[Stored data entries]
————————

/-- The remote batches that are due close, and their rows go out (08 R235; 09 R296). -/
def State.closeRemotes (s : State) : State :=
  let due := fun (b : RemoteBatch) => s.batchDue b.opened b.window b.rows.length
  let rows := (s.marshal.remotes.filter due).flatMap fun b => b.rows.take Config.batchEntries
  let left := s.marshal.remotes.filterMap fun b =>
    if !due b then some b
    else if b.rows.length ≤ Config.batchEntries then none
    else some { b with opened := s.tick, window := s.marshal.window, rows := b.rows.drop Config.batchEntries }
  foldS (dedupNat (rows.map fun r => r.work)) (fun s w => s.sendPeers w rows) (s.adjMarshal fun m => { m with remotes := left })

/-- The batches that are due close. -/
def State.closeBatch (s : State) : State := s.closeLocal.closeRemotes

/-- The bytes of a row have come for a position: of a GATHER, or of a segment that this chip serves. -/
def State.rowComes (s : State) (w i u : Nat) (bytes : List Byte) : State :=
  match s.work? w with
  | some x => s.goodPos w x i u bytes
  | none => s.setPos w i (.row u bytes)

/-- A sector has reached the position that needed it; with the last one the row is complete. -/
def State.deliver (s : State) (u : Nat × Nat) : State :=
  match s.gather? u.1 with
  | some g => match g.pos.getD u.2 .unresolved with
    | .local_ tu slot n admitted =>
      if 1 < n then s.setPos u.1 u.2 (.local_ tu slot (n - 1) admitted)
      else match s.table? tu with
        | none => s
        | some t =>
          let s1 := if admitted && !s.hasLine tu false slot then s.admitLine (s.rowLine tu t slot) else s
          s1.rowComes u.1 u.2 tu (s1.readLoc (t.slotLoc slot) t.rowBytes)
    | _ => s
  | none => s

/-- A sector could not be read: the positions that need it fail under R138. -/
def State.loseSector (s : State) (u : Nat × Nat) : State :=
  match s.work? u.1 with
  | some x => s.badPos u.1 x u.2 .memDetected 0x02E0
  | none => s.setPos u.1 u.2 (.bad .memDetected 0x02E0)

/-! ### Serving another chip (08 R256; 09 R297) -/

/-- Is a position of a served segment settled? -/
def Gather.served (g : Gather) : Bool := g.pos.all PosSt.final

/-- The body of a reply: the rows in request order, a failed one as zeros, then their statuses (09 R298). -/
def Gather.replyBody (g : Gather) (rowBytes : Nat) : List Byte :=
  (g.pos.flatMap fun p => match p with | .row _ bytes => bytes | _ => List.replicate rowBytes 0) ++
    g.pos.map fun p => BitVec.ofNat 8 (match p with | .bad st _ => st.code | _ => 0)

/-- Answer a served segment with its reply; the LAST one ends the exchange and its pin. -/
def State.answerSeg (s : State) (w : Nat) (g : Gather) (x : ServedSeg) : State :=
  let body := g.replyBody x.rowBytes
  let ws := xchgHeader x.xid s.fab.chip 1 x.last x.part g.pos.length x.epoch x.key x.status x.rowBytes x.no ++
    bytesWords ((body.length + 7) / 8) body
  ((s.sendFrames x.chip x.xid ws).adjMarshal fun m =>
    { m with gathers := Tbl.erase m.gathers w,
             served := if x.last then m.served.filter fun y => !(y.chip == x.chip && y.xid == x.xid) else m.served }).dropTables

/-- The earliest segment that this chip serves. -/
def State.firstServed (s : State) : Option (Nat × Gather) :=
  minBy (fun (e : Nat × Gather) => e.1) (s.marshal.gathers.filter fun e => e.2.serves.isSome)

/-- Answer up to `n` served segments, in the order of arrival, as far as their rows are there. -/
def State.answerFrom : Nat → State → State
  | 0, s => s
  | n + 1, s => match s.firstServed with
    | none => s
    | some (w, g) => match g.serves with
      | none => s
      | some x => if g.served then State.answerFrom n (s.answerSeg w g x) else s

/-- Answer the served segments that can be answered (09 R297).
Mark: DEDUCED (notes/assumptions/65.md). -/
def State.answerServed (s : State) : State := State.answerFrom s.marshal.gathers.length s

/-- GX endpoints of unfenced cores (08 R237).
Mark: DEDUCED (notes/assumptions/40.md). -/
def State.gxLeft (s : State) : List Nat := ((List.range 128).filter fun c => !s.isFenced c).map fun c => 4 * c + 2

————————

Each line above that contains the word "memDetected" should be returned.

▶ _Response below_
  | some x => s.badPos u.1 x u.2 .memDetected 0x02E0
  | none => s.setPos u.1 u.2 (.bad .memDetected 0x02E0)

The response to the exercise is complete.